In the B and B’s kitchen, I started putting together the casserole for tomorrow’s breakfast, thinking of James’s sweet words and what a miracle my life was turning out to be. My girlfriend Joy, whom I’d known from the cardiac rehab center where we’d both been patients, had been the one to tell me about the job opening at the B and B. She’d been working as a waitress at a Beaufort restaurant and she encouraged me to leave Chapel Hill and move in with her in Beaufort. I’d been at loose ends. Dad was pushing me to go to college. But while college was definitely in my plans, I wanted a taste of freedom. I felt as though I’d been locked in a closet of a life for years, first by my illness, then by my recovery. After my year of rehab, I didn’t feel like studying. I just wanted to enjoy being alive for once.

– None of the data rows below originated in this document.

-- ==== Sys2Proof/Machine/TouOps.lean ====
section
/-! DEFINITION. Timed outputs (spec/08): entries, predictions and commits as every block uses them. -/

namespace Sys2Proof.Machine

open F

def touEntries : List Nat := List.range 8

/-- 64 ns, 8 ns and 2 µs in 2⁻³² ns. -/
def ns64 : Nat := 64 * nsU
def ns8 : Nat := 8 * nsU
def us2 : Nat := 2000 * nsU

/-- The Hub Time an entry of KIND 0 targets. -/
def State.touTime (s : State) (n e : Nat) : Nat :=
  (mkTime (s.rd (oW1 n e) + s.rd (oW2 n e) % 2 ^ 16 * 2 ^ 32) (s.rd (oNs n e)) 0 + s.rd (oFrac n e) * 2 ^ 28) % timeMod

/-- The ANGLE64 an entry of KIND 1 targets. -/
def State.touAngle (s : State) (n e : Nat) : Nat := s.rd (oW1 n e) * 2 ^ 32 + s.rd (oW2 n e)

/-- The instant of an entry: its target, or its prediction. -/
def State.touInstant (s : State) (n e : Nat) : Option Nat :=
  if s.on (oKind n e) then (s.touEnt n e).pred else some (s.touTime n e)

/-- A time at the delay line's resolution of 62.5 ps (R361). -/
def place62 (t : Nat) : Nat := roundDiv t (2 ^ 28) * 2 ^ 28 % timeMod

/-- An instant plus TOU_SKEW (R361); one before Hub Time 0 stands at 0. -/
def State.touSkewed (s : State) (n t : Nat) : Nat := ((t : Int) + s.rdS (oSkew n) * 2 ^ 28).toNat

/-- The placed instant of an entry (R361): its instant plus TOU_SKEW. -/
def State.touPlaced (s : State) (n e : Nat) : Option Nat := (s.touInstant n e).map fun t => place62 (s.touSkewed n t)

/-- The schedule acts: enabled, hardware mode (R375, R376). -/
def State.touRuns (s : State) (n : Nat) : Bool := s.on (oEn n) && !s.on (oMode n)

/-- The entry is due or waiting for its commit (R362): ARMED by time, LOCKED, or predicted in the past (R368) by a mill that reports
acquisition (R369). (DEDUCED, log 70.) -/
def State.touDue (s : State) (n e : Nat) : Bool :=
  let st := s.rd (oState n e)
  if s.on (oKind n e) then
    st == 3 || (st == 2 && !(s.touEnt n e).wait && s.on (lAcq (s.rd (oMill n e))) && match (s.touEnt n e).pred with | some p => decide (p ≤ s.htm.time) | none => false)
  else st == 2

/-- An entry ends in a state that raises a flag of TOU_EVT: 4 DONE, 5 LATE, 6 DROPPED; this cycle is its completion cycle (R360). -/
def State.touEnd (s : State) (n e st : Nat) : State :=
  State.setBits { (s.wr (oState n e) st) with ended := .entry n e :: s.ended } (oEvt n) (2 ^ (st - 4))

/-- The newest edge and the pending trailing edge of an output once a further edge has come (R365). -/
def trailStep (x : Option Nat × Option Nat) (g : TouEdge) : Option Nat × Option Nat :=
  (some g.t, if g.action = 3 then some (g.t + g.width * nsU) else x.2.bind fun t => if trailPlace x.1 t ≤ g.t then none else some t)

/-- The trailing edge that stands before `want` once the edges in a delay line have come (R364, R365). -/
def trailBefore (came trail : Option Nat) (line : List TouEdge) (want : Nat) : Option Nat :=
  let x := line.foldl trailStep (came, trail)
  x.2.bind fun t => if trailPlace x.1 t ≤ want then some (trailPlace x.1 t) else none

/-- The edge that stands less than 8 ns before `want` (R364, R439): the last placed edge or a trailing edge, and not one at the same
instant, with which the new one acts (R363). (DEDUCED, log 164.) -/
def nearEdge (last trail : Option Nat) (want : Nat) : Option Nat :=
  let near := fun (o : Option Nat) => o.bind fun l => if want < l + ns8 ∧ want ≠ l then some l else none
  match near last, near trail with
  | some x, some y => some (max x y)
  | some x, none => some x
  | none, y => y

/-- The edge of output n that stands less than 8 ns before `want`. -/
def State.touNear (s : State) (n want : Nat) : Option Nat :=
  let x := s.touOut n
  nearEdge x.last (trailBefore x.came x.trail x.line want) want

/-- An edge joins a delay line behind those of its instant that rank before it (R439, R440). -/
def joinLine (g : TouEdge) : List TouEdge → List TouEdge
  | [] => [g]
  | h :: r => if h.t = g.t ∧ g.rank < h.rank then g :: h :: r else h :: joinLine g r

/-- The edge of an entry goes to the delay line, placed at its instant (R360, R361): one on time stands among the edges of that instant
by its index, a late one behind those placed before it (R363). -/
def State.touAct (s : State) (n e place : Nat) (late : Bool) : State :=
  let x := s.touOut n
  let g : TouEdge := { t := place, action := s.rd (oAction n e), width := s.rd (oWidth n e), rank := if late then 0 else e }
  s.setTouOut n { x with last := some place, line := joinLine g x.line }

/-- The commit of an entry whose placed instant is `t` (R360 to R364): on time, or late and then committed 64 ns ahead or dropped. -/
def State.touCommitAt (s : State) (n e t : Nat) (late : Bool) : State :=
  if late && s.on (oDropLate n) then s.touEnd n e 6
  else
    let want := if late then place62 (addTime s.htm.time ns64) else t
    let near := s.touNear n want
    let place := match near with | some l => l + ns8 | none => want
    (s.touAct n e place (late || near.isSome)).touEnd n e (if late || near.isSome then 5 else 4)

/-- A placed instant is late in the present cycle (R362). (DEDUCED, log 70.) -/
def State.touLate (s : State) (t : Nat) : Bool := decide (t < s.htm.time + ns64)

/-- The entry became due in the present cycle, so that a late one commits in the next (R362). -/
def State.touFresh (s : State) (n e : Nat) : Bool :=
  s.ended.any fun x => match x with
    | .due n' e' => n' == n && e' == e
    | .lock n' e' => n' == n && e' == e
    | .moved .. => true
    | _ => false

/-- An entry's commit cycle is the present one (R360), or has passed: the last cycle that starts at least 64 ns before its placed
instant, and for a late entry any after the one in which it became due. -/
def State.touAtCommit (s : State) (n e : Nat) : Bool :=
  match s.touPlaced n e with
  | some t => s.running && s.touRuns n && s.touDue n e && decide (t < s.htm.time + ns64 + s.effIncr) && !(s.touLate t && s.touFresh n e)
  | none => false

/-- The first of a list of entries with the earliest instant, lowest index on a tie. -/
def earliest : List (Nat × Nat) → Option (Nat × Nat)
  | [] => none
  | (t, e) :: r => match earliest r with
    | some (t', e') => if t' < t then some (t', e') else some (t, e)
    | none => some (t, e)

/-- The entries of output n that commit in the present cycle, with their placed instants. -/
def State.touReady (s : State) (n : Nat) : List (Nat × Nat) :=
  (touEntries.filter (s.touAtCommit n)).map fun e => ((s.touPlaced n e).getD 0, e)

/-- The entries of output n that commit in the present cycle do so in the order of their instants and then of their indices (R363), all
of them, or those up to entry `upTo`. -/
def State.touCommits (s : State) (n : Nat) (upTo : Option Nat) : Nat → State
  | 0 => s
  | k + 1 => match earliest (s.touReady n) with
    | some (t, e) =>
      let s1 := s.touCommitAt n e t (s.touLate t)
      if upTo = some e then s1 else State.touCommits s1 n upTo k
    | none => s

/-- The commit of entry e, behind every entry of the output that commits before it in the present cycle (R360, R363). -/
def State.touCommit (s : State) (n e : Nat) : State := if s.touAtCommit n e then s.touCommits n (some e) 8 else s

/-- A locked entry whose lock fell into this cycle takes the new prediction of a mill edge in it (R367). -/
def State.touRelock (s : State) (m n e : Nat) : State :=
  if s.rd (oState n e) == 3 && s.on (oKind n e) && s.rd (oMill n e) == m && s.ended.contains (.lock n e) && s.on (lAcq m) then
    match s.millPredict m (s.touAngle n e) with
    | .at_ t => s.setTouEnt n e { s.touEnt n e with pred := some t }
    | .behind t => s.setTouEnt n e { s.touEnt n e with pred := some t }
    | .away => s
  else s

/-- An entry's new prediction is `t`; one in the past makes the entry due, if it was not (R368). -/
def State.touPred (s : State) (n e t : Nat) : State :=
  let was := s.touDue n e
  let s1 := s.setTouEnt n e { pred := some t, wait := false }
  if !was && s1.touDue n e then { s1 with ended := .due n e :: s1.ended } else s1

/-- An armed KIND 1 entry takes a new prediction at an edge of its mill (R366, R368, R369). -/
def State.touPredict (s : State) (m n e : Nat) : State :=
  if s.rd (oState n e) == 2 && s.on (oKind n e) && s.rd (oMill n e) == m then
    let x := s.touEnt n e
    if !s.on (lAcq m) then s.setTouEnt n e { x with wait := true }
    else match s.millPredict m (s.touAngle n e) with
      | .at_ t => s.touPred n e t
      | .behind t => s.touPred n e t
      | .away => s.setTouEnt n e { x with wait := true }
  else s

/-- Every armed entry of mill m re-predicts (R366). -/
def State.touRepredict (s : State) (m : Nat) : State := touAll.foldl (fun s p => (s.touRelock m p.1 p.2).touPredict m p.1 p.2) s

/-- The entries of output n scheduled by time at or before now, with their instants. -/
def State.touPassed (s : State) (n : Nat) : List (Nat × Nat) :=
  (touEntries.filter fun e => s.rd (oState n e) == 2 && !s.on (oKind n e) && decide (s.touTime n e ≤ s.htm.time)).map
    fun e => (s.touTime n e, e)

/-- At a thaw the passed entries of an output act late, in schedule order (R252). -/
def State.touThawOut (s : State) (n : Nat) : Nat → State
  | 0 => s
  | k + 1 => match earliest (s.touPassed n) with
    | some (t, e) => State.touThawOut (s.touCommitAt n e t true) n k
    | none => s

/-- At a thaw (R252, R253) the pin of each output takes the level that its late entries leave. -/
def State.touThaw (s : State) : State :=
  (List.range 32).foldl (fun s n => if s.touRuns n then (s.touThawOut n 8).touFlush n else s)
    (touAll.foldl (fun s p => s.touWaits p.1 p.2) s)

end Sys2Proof.Machine
end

After the family hired me, Dale gave me a crash course about Beaufort so I’d at least know more than my guests about the area. He walked me along the waterfront, introducing me to every shop owner, pointing out the boats, telling me about their owners. In the distance, we could see a few of the ponies standing in the surf on Carrot Island. Dale and I fell in love on those walks. I was moved by how much he adored Beaufort and how much he wanted to do for its people. Even then, he was planning to be mayor one day, though I didn’t realize he’d be running so soon. I was so attracted to him. I’d forgotten that part of myself while I was sick. The sexual part. It’s so weird when your entire life is consumed by illness. Sometimes I’d felt like a heart instead of a person. With Dale, I felt the rest of me coming back to life. When he took my hand, I felt every cell in my fingers as though I’d just noticed them for the first time ever. And his beautiful gray eyes! I hadn’t yet seen those eyes turn stormy back then. Oh, wow, could you see thunderclouds in his eyes sometimes! Dale had a gentleness to him, a real honest warmth, but there was steel behind it. He didn’t bend easily, and I was learning that if I wanted to do something he didn’t want—to change the way we handled something at the B and B, maybe, or even to watch a movie he wasn’t crazy about watching—I had to approach the subject carefully and slowly if I stood a chance of breaking through that stubbornness. But there were compromises in any relationship. I’d learned that growing up with my father. This was nothing new.
My father was thrilled when I told him I was seeing Dale Hendricks. Since he taught political science, my father had always been tuned in to state politics and he knew exactly who Dale was: heir apparent of the Hendricks empire. Daddy had wanted me to be taken care of. He knew if I became a Hendricks, he’d never have to worry about me again.